▶ _What you need to do_
All lines in the data that hold the word "upAt" need copying.

'''

-- ==== Sys2Proof/Machine/Bus.lean ====
section
/-!
DEFINITION. A bus access to any address of the system map (R24, R25, R33–R35, R433–R435): registers word by word, memory, the
windows that leave the part; and the commands that are such accesses.
-/
namespace Sys2Proof.Machine

open Sys2Proof

/-- The words of an access that it covers whole, with their addresses. -/
def wordsOf (a : Nat) (bs : List Byte) : List (Nat × Word) :=
  (List.range (bs.length / 4 + 1)).filterMap (fun i =>
    let w := ((a + 3) / 4 + i) * 4
    if w + 4 ≤ a + bs.length then some (w, packWord (bs.drop (w - a)) 0) else none)
/-- Does a window of a host endpoint reach an address (R35, R433, R434)? Every other master sees the whole map, a service master the halves' DRAM
too (R33 against R17: DESIGN CHOICE, notes/assumptions/104.md). -/
def Dev.reaches (d : Dev) (m : Master) (a : Nat) : Bool :=
  match m with
  | .host h false => (pagesLo + h.n * 0x1000000 ≤ a && a < pagesLo + (h.n + 1) * 0x1000000) || (pagesLo + 0x2000000 ≤ a && a < pagesLo + 0x3000000)
  | .host h true => a / 2 ^ 26 = d.g (hLoc h .hif) HIF_WIN.BASE
  | .mailbox _ => false
  | _ => true
/-- Can a master send an access: its region has supply and is not frozen, but for a frozen half's endpoint (R220)? -/
def State.sends (s : State) : Master → Bool
  | .referee => true
  | .core rg c => if rg.val < 2 then s.ref.live (Half.ofRegion rg) else s.dev.svcUp && c.val < 8
  | .dma rg => if rg.val < 2 then s.ref.live (Half.ofRegion rg) else s.dev.svcUp
  | .loupe h _ => s.ref.live h
  | .host h _ => s.ref.hs h ≠ .off && !s.ref.sby h
  | .mailbox h => s.ref.hs h ≠ .off && !s.ref.sby h
  | .blitter => s.dev.svcUp
  | .prism => s.dev.svcUp
/-- An endpoint whose window names a domain it does not hold counts the access (R434). -/
def domCount (s : State) (m : Master) : Dev :=
  match m with
  | .host h true =>
    let want := s.dev.g (hLoc h .hif) HIF_WIN.DOM
    if (want = 2 ∧ s.ref.d4 ≠ some h) ∨ (want = 3 ∧ s.ref.session ≠ some h) then s.dev.sat (hLoc h .hif) HIF_ERR.DOM else s.dev
  | _ => s.dev
/-- Is a register access of a host not a whole number of aligned words (R433)? -/
def hostBad (m : Master) (a n : Nat) : Option Half :=
  match m with
  | .host h _ => if a % 4 ≠ 0 ∨ n % 4 ≠ 0 then some h else none
  | _ => none
/-- An access to a host endpoint's outbound range while its link is down (R435). -/
def Dev.outDown (d : Dev) (a : Nat) : Option Half :=
  if 0x3000000000 ≤ a ∧ a < 0x5000000000 then
    let h := Half.ofRegion ((a - 0x3000000000) / 2 ^ 36)
    if d.on (hLoc h .hif) HIF_STAT.LINKUP then none else some h
  else none
/-- The half at whose drive's doorbell registers an address lies (R343): the drive's registers begin the outbound range of its root port, as
NVMe lays them out (notes/assumptions/90.md). -/
def doorbellAt (a : Nat) : Option Half :=
  if 0x2000000000 ≤ a ∧ a < 0x3000000000 ∧ 0x1000 ≤ a % 2 ^ 35 ∧ a % 2 ^ 35 < 0x2000 then some (Half.ofRegion (a / 2 ^ 35 % 2)) else none
/-- The region whose memory an address reaches; the service window and what lies outside the part count as the service region. -/
def memRegion (a : Nat) : Nat := if a < 2 ^ 36 then a / 2 ^ 35 else if 0x1100000000 ≤ a ∧ a < 0x1102000000 then a / 0x1000000 % 2 else 2
/-- Does a write reach memory of a frozen half without D5 (R220), or memory of a region in reset? -/
def shutMem (r : Referee) (d : Dev) (dom a : Nat) : Bool :=
  (dom ≠ 5 && frozenAt r (memRegion a)) || (a < 0x1104000000 && !upAt r d (memRegion a))
/-- An access to DRAM that is being filled (R332): the scrubber page raises FILL_ACC. -/
def Dev.fillAcc (d : Dev) (r : Referee) (a : Nat) : Dev :=
  let b := if inSw a then r.swBase r.server + (a - 0x1200000000) else a
  let h := Half.ofRegion (b / 2 ^ 35)
  if b < 2 ^ 36 ∧ d.on (hLoc h .mec) MEC_STAT.FILLING then d.raise (hLoc h .scb) 5 else d
/-- A write to the part by a master in a domain. -/
def busWrite (s : State) (x : Acc) (a : Nat) (bs : List Byte) : List MemOp × Dev :=
  let d := s.dev
  if isPage a then
    match hostBad x.m a bs.length with
    | some h => ([], d.sat (hLoc h .hif) HIF_ERR.SIZE)
    | none => ([], (wordsOf a bs).foldl (fun y w => regWrite { s with dev := y } x ((w.1 - pagesLo) / 4096) (w.1 % 4096) w.2) d)
  else
    match (List.range bs.length).find? (fun i => d.reserved (a + i) || readOnly (a + i)) with
    | some i => (storeMem s.ref (d.decodeErr (some x.m) (a + i) x.dom) s.ref.walker x.dom a bs)
    | none =>
      match d.outDown a with
      | some h => ([], d.sat (hLoc h .hif) HIF_ERR.OUTDOWN)
      | none =>
        match doorbellAt a with
        | some h => ([], d.sat (hLoc h .nvh) NVH_CDB.DBDROP)
        | none => if shutMem s.ref d x.dom a then ([], d) else storeMem s.ref (d.fillAcc s.ref a) s.ref.walker x.dom a bs
/-- What a read brings back: its bytes, whether a word of it is uncorrectable (Table 13.4), the part after it. -/
structure Got where
  bytes : List Byte
  ue : Bool
  dev : Dev
/-- A read of `n` bytes by a master in a domain. -/
def busRead (s : State) (x : Acc) (a n : Nat) : Got :=
  let d := s.dev
  if isPage a then
    match hostBad x.m a n with
    | some h => ⟨List.replicate n 0, false, d.sat (hLoc h .hif) HIF_ERR.SIZE⟩
    | none =>
      let r := (wordsOf a (List.replicate n (0 : Byte))).foldl (fun (y : List (Nat × Word) × Dev) w =>
        let g := regRead { s with dev := y.2 } x ((w.1 - pagesLo) / 4096) (w.1 % 4096)
        (y.1 ++ [(w.1, g.1)], g.2)) ([], d)
      ⟨(List.range n).map (fun i => match r.1.find? (fun e => e.1 ≤ a + i && a + i < e.1 + 4) with
        | some e => BitVec.ofNat 8 (e.2.toNat / 2 ^ (8 * (a + i - e.1)))
        | none => 0), false, r.2⟩
  else
    let out : Bool := 0x2000000000 ≤ a && a < 0x5000000000
    let pool : Bool := 0x1100000000 ≤ a && a < 0x1102000000 && 0x200000 ≤ a % 0x1000000 && a % 0x1000000 < 0x400000
    let bs := readBytes s.ref d s.mem a n
    let d1 := (if out || pool then { d with freeCount := d.freeCount + 1 } else d).fillAcc s.ref a
    let d2 := match (List.range n).find? (fun i => d.reserved (a + i)) with
      | some i => d1.decodeErr (some x.m) (a + i) x.dom
      | none => d1
    let d3 := match d2.outDown a with
      | some h => d2.sat (hLoc h .hif) HIF_ERR.OUTDOWN
      | none => d2
    ⟨bs, readUe s.ref d a n, d3.readEcc s.ref.walker (s.ref.served a) n⟩
/-- A little-endian number of bytes. -/
def leNat (bs : List Byte) : Nat := bs.foldr (fun b t => b.toNat + 256 * t) 0

/-! ### Several accesses in one step -/

/-- A run of accesses: the stores so far, memory after them, and the devices. -/
structure Burst where
  ops : List MemOp
  mem : Mem
  dev : Dev
/-- A run begins. -/
def State.run (s : State) : Burst := ⟨[], s.mem, s.dev⟩
/-- The state an access of a run sees. -/
def Burst.state (y : Burst) (s : State) : State := { s with mem := y.mem, dev := y.dev }
/-- A write of a run. -/
def Burst.write (y : Burst) (s : State) (x : Acc) (a : Nat) (bs : List Byte) : Burst :=
  let w := busWrite (y.state s) x a bs
  ⟨y.ops ++ w.1, y.mem.applyAll w.1, w.2⟩
/-- A read of a run. -/
def Burst.read (y : Burst) (s : State) (x : Acc) (a n : Nat) : Got := busRead (y.state s) x a n
/-- The stores and devices a run answers with. -/
def Burst.out (y : Burst) : List MemOp × Dev := (y.ops, y.dev)

/-! ### Header writes -/

/-- A page by region and page index. -/
def pageAt (rg : Fin 4) (pg : BitVec 12) : Nat := rg.val * 4096 + pg.toNat
/-- PG_LOCK_WRITE (R493): by any master; only the owner's takes effect. -/
def execPgLockWrite (m : Master) (rg : Fin 4) (pg : BitVec 12) (v : Word) : State → Answer :=
  onDev (fun s => if s.sends m then regWrite s { m := m, dom := s.dev.domainOf s.ref m } (pageAt rg pg) 0x038 v else s.dev)
/-- A header write that passed the domain check, to page `p`: it exists, in a region that is there. -/
def onHeaderOf (f : Nat → State → Dev → Dev) (p : Nat) : State → Answer :=
  onDev (fun s => if (pageRowOf p).isNone || !upAt s.ref s.dev (p / 4096) then s.dev else f p s (s.dev.seq (locOf p)))
/-- The same as a command: a write to a half's page goes over to the half that rejoins (R221 step 3). -/
def onHeader (rg : Fin 4) (pg : BitVec 12) (f : Nat → State → Dev → Dev) : State → Answer :=
  if rg.val < 2 then forwarded (Half.ofRegion rg.val) (fun h => onHeaderOf f (h.n * 4096 + pg.toNat)) else onHeaderOf f (pageAt rg pg)
/-- COMMIT_REQ (R488): REQ, with GROUP and BOUND at the values the write gives them. -/
def execCommitReq (rg : Fin 4) (pg : BitVec 12) (group bound : Fin 16) : State → Answer :=
  onHeader rg pg (fun p s d => d.commitWrite s.ref p (1 + group.val * 2 ^ 4 + bound.val * 2 ^ 8))
/-- COMMIT_CANCEL (R490). -/
def execCommitCancel (rg : Fin 4) (pg : BitVec 12) (group bound : Fin 16) : State → Answer :=
  onHeader rg pg (fun p s d => d.commitWrite s.ref p (4 + group.val * 2 ^ 4 + bound.val * 2 ^ 8))
/-- BLOCK_RESET (R478). -/
def execBlockReset (rg : Fin 4) (pg : BitVec 12) : State → Answer := onHeader rg pg (fun p s d => d.blockReset s.ref p)
/-- CLOCK_GATE (R481). -/
def execClockGate (rg : Fin 4) (pg : BitVec 12) (enable : Bool) : State → Answer :=
  onHeader rg pg (fun p s d => if fget PG_CTL.ENABLE (d.rd (locOf p) 0x00C) = b2n enable then d else d.clockGate s.ref p enable)

end Sys2Proof.Machine
end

'''

▶ _Reply to the task_
  (dom ≠ 5 && frozenAt r (memRegion a)) || (a < 0x1104000000 && !upAt r d (memRegion a))
  onDev (fun s => if (pageRowOf p).isNone || !upAt s.ref s.dev (p / 4096) then s.dev else f p s (s.dev.seq (locOf p)))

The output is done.